Passing template function pointer to template as template parameter is too verbose

Question

template<class T, class... TA> Uptr<T, TA> makeUniquePtr(/*...*/) { /*...*/ };
template<class T, class... TA> Sptr<T, TA> makeSharedPtr(/*...*/) { /*...*/ };

template<typename TFPType, TFPType TFP> void func(/*...*/) { /*...*/ }

template<class T, class... TA> void implementation1(/*...*/)
{
    // Can this be reduced to func<&makeUniquePtr, T, TA...>?
    func<decltype(&makeUniquePtr<T, TA...>), &makeUniquePtr<T, TA...>>(/*...*/);
}

template<class T, class... TA> void implementation2(/*...*/)
{
    // Can this be reduced to func<&makeSharedPtr, T, TA...>?
    func<decltype(&makeSharedPtr<T, TA...>), &makeSharedPtr<T, TA...>>(/*...*/);
}

Calling func</*...*/>(/*...*/) is extremely verbose. Is there a way to simply call

func<&makeSharedPtr, T, TA...>(/*...*/)

and internally use

&makeSharedPtr<T, TA...>

without having the user specify it twice?

Answer 1

Create a shared maker stateless function object class, like std::less, but with no template parameters itself: instead operator() perfect forwards to your template function.

Pass it instead of your function pointer.

If you need template arguments passed to it, either create a static method to it, or make the entire template class take the arguments and use them in the operator().
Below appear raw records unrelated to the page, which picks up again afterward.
/-- A table that lost an entry has a place free, and a line absent before is absent still. -/
theorem removeVictim_room {e : Entry} (h : s.victim = .take e) (hs : s.table.length ≤ Config.tableSize) :
    (s.removeVictim e).table.length < Config.tableSize := by
  rw [removeVictim_table]
  exact (List.length_filter_lt_length_iff_exists.2 ⟨e, (victim_take h).1, by simp⟩).trans_le hs

theorem removeVictim_absent (e : Entry) (h : s.entry? l = none) : (s.removeVictim e).entry? l = none := by
  rw [entry?_none] at h ⊢
  rw [removeVictim_table]
  exact fun x hx => h x (List.mem_filter.1 hx).1

/-- The entry that replaces a victim: the place it takes is the one the victim left. -/
theorem replaceVictim_keeps {e : Entry} (w : Option Request) (h : s.victim = .take e) (ha : s.entry? l = none) :
    Keeps s ((s.removeVictim e).createEntry l w) :=
  ((removeVictim_keeps s h).any.trans (createEntry_keeps _ _ _ (removeVictim_absent _ _ _ ha))).recondition
    fun _ ok => (createEntry_keeps _ _ _ (removeVictim_absent _ _ _ ha)).tables (removeVictim_room s h ok.entries)
      ((removeVictim_keeps s h).tables trivial ok)

theorem takePlace_keeps (w : Option Request) (hl : s.table.length < Config.tableSize) (ha : s.entry? l = none) :
    Keeps s (s.createEntry l w) :=
  (createEntry_keeps _ _ _ ha).recondition fun _ => (createEntry_keeps _ _ _ ha).tables hl

/-! ## The allocation queue and the journal-space queue -/

theorem popAlloc_keeps : Keeps s s.popAlloc := Keeps.plain s

theorem joinSpaceHead_keeps : Keeps s s.joinSpaceHead := by
  unfold State.joinSpaceHead
  split
  · exact Keeps.refl s
  · exact Keeps.plain s

theorem evict_keeps (e : Entry) : Keeps s (s.evict e) := (setActivity_keeps ..).trans (askEvict_keeps ..)

theorem popAlloc_victim : s.popAlloc.victim = s.victim := rfl

theorem examineAlloc_keeps : Keeps s s.examineAlloc.1 := by
  unfold State.examineAlloc
  split
  · exact Keeps.refl s
  · split
    · exact popAlloc_keeps s
    · split
      · exact popAlloc_keeps s
      · split
        · exact ((popAlloc_keeps s).trans (joinWaiters_keeps ..)).trans (service_keeps ..)
        · rename_i hne
          have ha : s.popAlloc.entry? _ = none := Option.not_isSome_iff_eq_none.1 hne
          split
          · exact (popAlloc_keeps s).trans (takePlace_keeps _ _ _ ‹_› ha)
          · split
            · rename_i hv
              exact (popAlloc_keeps s).trans (replaceVictim_keeps _ _ _ (e := _) hv ha)
            · exact joinSpaceHead_keeps s
            · split
              · exact Keeps.refl s
              · split
                · exact evict_keeps ..
                · split
                  · exact (popAlloc_keeps s).trans (answer_keeps ..)
                  · exact Keeps.refl s

theorem allocLoop_keeps (n : Nat) : Keeps s (State.allocLoop n s) := by
  induction n generalizing s with
  | zero => exact Keeps.refl s
  | succ n ih =>
    have h := examineAlloc_keeps s
    unfold State.allocLoop
    split <;> rename_i t he <;> rw [he] at h
    · exact h.trans (ih t)
    · exact h

theorem serveAlloc_keeps : Keeps s s.serveAlloc := allocLoop_keeps ..

theorem enterLine_keeps (id : ReqId) : Keeps s (s.enterLine l id) := by
  unfold State.enterLine
  split
  · exact (joinWaiters_keeps ..).trans (service_keeps ..)
  · exact Keeps.plain s

theorem serveSpaceLine_keeps (o : Origin) (h : s.slotFree = true) : Keeps s (s.serveSpaceLine l o) := by
  unfold State.serveSpaceLine
  split
  · split
    · dsimp only
      have hc : s.canInsert l = true := by simp [State.canInsert, h]
      split
      · exact (insertCopy_keeps _ _ _ _ hc).trans (service_keeps ..)
      · exact insertCopy_keeps _ _ _ _ hc
    · exact Keeps.refl s
  · exact Keeps.refl s

theorem spaceLoop_keeps (n : Nat) : Keeps s (State.spaceLoop n s) := by
  induction n generalizing s with
  | zero => exact Keeps.refl s
  | succ n ih =>
    unfold State.spaceLoop
    split
    · rename_i hf
      split
      · exact Keeps.refl s
      · rename_i rest _
        refine Keeps.trans ?_ (ih _)
        have hf' : ({ s with jspace := rest } : State).slotFree = true := hf
        exact (Keeps.plain s).trans (serveSpaceLine_keeps _ _ _ hf')
      · refine Keeps.trans ?_ (ih _)
        refine Keeps.trans ?_ (serveAlloc_keeps _)
        exact Keeps.plain s
    · exact Keeps.refl s

theorem serveSpace_keeps : Keeps s s.serveSpace := spaceLoop_keeps ..

theorem rouseHead_keeps (before : State) : Keeps s (s.rouseHead before) := by
  unfold State.rouseHead
  split
  · exact serveAlloc_keeps s
  · exact Keeps.refl s

/-- What a Prefetch that takes an entry keeps (R19). -/
theorem prefetchEntry_keeps {t : State} (h : s.prefetchEntry l = some t) (ha : s.entry? l = none) : Keeps s t := by
  unfold State.prefetchEntry at h
  split at h
  · cases h
  · split at h
    · cases h; exact takePlace_keeps _ _ _ ‹_› ha
    · split at h
      · cases h; exact replaceVictim_keeps _ _ _ ‹_› ha
      · cases h

/-! ## The end of a step -/

theorem completeRegionSet_keeps : Keeps s s.completeRegionSet := by
  unfold State.completeRegionSet
  split
  · exact Keeps.refl s
  · split
    · dsimp only
      split
      · refine Keeps.trans ?_ (answer_keeps ..)
        exact Keeps.plain s
      · exact Keeps.plain s
    · exact Keeps.refl s

theorem closeSession_keeps : Keeps s (s.closeSession p) :=
  ((setSession_keeps ..).trans (setNotices_keeps ..)).trans (Keeps.links_of _ _ _ rfl id (List.prefix_refl _))

theorem completeGoodbye_keeps : Keeps s (s.completeGoodbye p) := by
  unfold State.completeGoodbye
  split
  · split
    · split
      · exact (answer_keeps ..).trans (closeSession_keeps ..)
      · exact Keeps.refl s
    · exact Keeps.refl s
  · exact Keeps.refl s

theorem complete_keeps : Keeps s s.complete := (completeRegionSet_keeps s).trans (Keeps.foldl completeGoodbye_keeps _ _)

/-- The end of a step keeps what `Keeps` says. -/
theorem settle_keeps (before : State) : Keeps s (s.settle before) :=
  (((serveSpace_keeps s).trans (rouseHead_keeps _ before)).trans (arbitrate_keeps _)).trans (complete_keeps _)

/-! ## Revocation and fences -/

theorem mapTable_keeps (f : Entry → Entry) (hf : ∀ e, (f e).line = e.line) : Keeps s { s with table := s.table.map f } := by
  refine Keeps.table_of s (by simp) fun h => ?_
  have : (s.table.map f).map Entry.line = s.table.map Entry.line := by
    rw [List.map_map]; exact List.map_congr_left fun e _ => hf e
  rwa [this]
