/-- A fence of an ONLINE or CLOSING port: FENCED, no keepalive, and nothing of the port left (R172). -/
theorem fencePort_gone (c : Cause) (h : (s.sessionState p).isOpen = true) :
    (s.fencePort p c).sessions[p] = { s.sessions[p] with state := .fenced } ∧
      (s.fencePort p c).links[p].keepalive = none ∧ NothingOf (s.fencePort p c) p := by
  unfold State.fencePort
  rw [if_pos h]
  dsimp only
  set a := (s.setSession p { s.sessions[p] with state := .fenced }).setLink p { s.links[p] with keepalive := none } with ha
  obtain ⟨t, ht, hn, hr⟩ := revoke_nothing (p := p) (s := a) c true
    fun _ => by simp [ha, State.sessionState, State.setSession, SessionState.hasSession]
  rw [hr]
  have has : a.sessions[p] = { s.sessions[p] with state := .fenced } := by simp [ha, State.setSession]
  have hak : a.links[p].keepalive = none := by simp [ha, State.setLink]
  have hts : t.sessionState p = .fenced := by unfold State.sessionState; rw [ht.sessions, has]
  have hl := resumeEntries_leaves hn
  have hnc : t.sessionState p ≠ .closing := by rw [hts]; decide
  have h1 : t.resumeEntries.sessions[p] = { s.sessions[p] with state := .fenced } := by
    rw [hl.session hnc, ht.sessions, has]
  have h2 : t.resumeEntries.links[p].keepalive = none := by rw [hl.keepalive hnc, ht.keepalive, hak]
  have h3 := hl.nothing hn
  have hfs : (t.resumeEntries.sessionState p).hasSession = true := by unfold State.sessionState; rw [h1]; rfl
  have b : Aside p t.resumeEntries (t.resumeEntries.fenceNotices p c) := by
    unfold State.fenceNotices
    dsimp only
    exact (setNotices_aside _ fun _ => hfs).trans (deliverNotice_aside fun _ => hfs)
  have fin : ∀ v, Aside p t.resumeEntries v → v.sessions[p] = { s.sessions[p] with state := .fenced } ∧
      v.links[p].keepalive = none ∧ NothingOf v p := fun v hv =>
    ⟨by rw [hv.sessions, h1], by rw [hv.keepalive, h2], hv.leaves.nothing h3⟩
  split
  · exact fin _ b
  · exact fin _ (b.trans (postNotice_aside ..))

/-- What a fence leaves, the end of the step leaves as well. -/
theorem fencePort_settled (before : State) (c : Cause) (h : (s.sessionState p).isOpen = true) :
    ((s.fencePort p c).settle before).sessions[p] = { s.sessions[p] with state := .fenced } ∧
      ((s.fencePort p c).settle before).links[p].keepalive = none ∧ NothingOf ((s.fencePort p c).settle before) p := by
  obtain ⟨h1, h2, h3⟩ := fencePort_gone c h
  have hl := settle_leaves before h3
  have hc : (s.fencePort p c).sessionState p ≠ .closing := by
    unfold State.sessionState; rw [h1]; nofun
  exact ⟨(hl.session hc).trans h1, (hl.keepalive hc).trans h2, hl.nothing h3⟩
Here is an example of late-bound template arguments (live example):

#include <iostream>

// test stubs:
template<typename... Ts>
using UPtr = int;
template<typename... Ts>
using SPtr = double;

template<typename T, typename...TA>
UPtr<T,TA...> makeUniquePtr() {
  std::cout << "makeUniquePtr\n";
  return {};
}
template<typename T, typename...TA>
SPtr<T,TA...> makeSharedPtr() {
  std::cout << "makeSharedPtr\n";
  return {};
}

// perfect forwarding make static functions passed by class name:
struct unique_ptr_maker {
  template<typename T, typename...TA, typename...Args>
  static UPtr<T, TA...> make(Args&&...args) {
    return makeUniquePtr<T, TA...>( std::forward<Args>(args)... );
  }
};
struct shared_ptr_maker {
  template<typename T, typename...TA, typename...Args>
  static SPtr<T, TA...> make(Args&&...args) {
    return makeSharedPtr<T, TA...>( std::forward<Args>(args)... );
  }
};

// your `func`.  It can take args or whatever:    
template<typename maker, class T, class... TA> void func() {
  std::cout << "func\n";
  maker::template make<T, TA...>();
}

// a sample of implementation 1 and 2:
template<class T, class... TA> void implementation1()
{
  func<unique_ptr_maker, T, TA...>();
}
template<class T, class... TA> void implementation2()
{
  func<shared_ptr_maker, T, TA...>();
}
// and, to test, always instantiate:
int main() {
  implementation1<int, double>();
  implementation2<int, char>();
  return 0;
}

with much of the functionality stubbed out, as you did not detail what it was supposed to do in your question.

Answer 2

Making a few assumptions on intended use from your names, I would try something like this:

template<class T>
struct makeUniquePtr {
    template<class... TA>
    Uptr<T, TA> operator()(TA&&...) const { /*...*/ }
};

template<class T>
struct makeSharedPtr {
    template<class... TA>
    Sptr<T, TA> operator()(TA&&...) const { /*...*/ }
};

template<class F> void func(/*...*/) { /*...*/ }

template<class T, class... TA> void implementation1(/*...*/)
{
    func<makeUniquePtr<T>>(/*...*/);
}

template<class T, class... TA> void implementation2(/*...*/)
{
    func<makeSharedPtr<T>>(/*...*/);
}

Unlike Yakk's solution, here parameters TA... are automatically deduced, as is the case for std::make_unique etc.

EDIT My reference to Yakk's solution was made before that solution was edited. I now see it is expanded.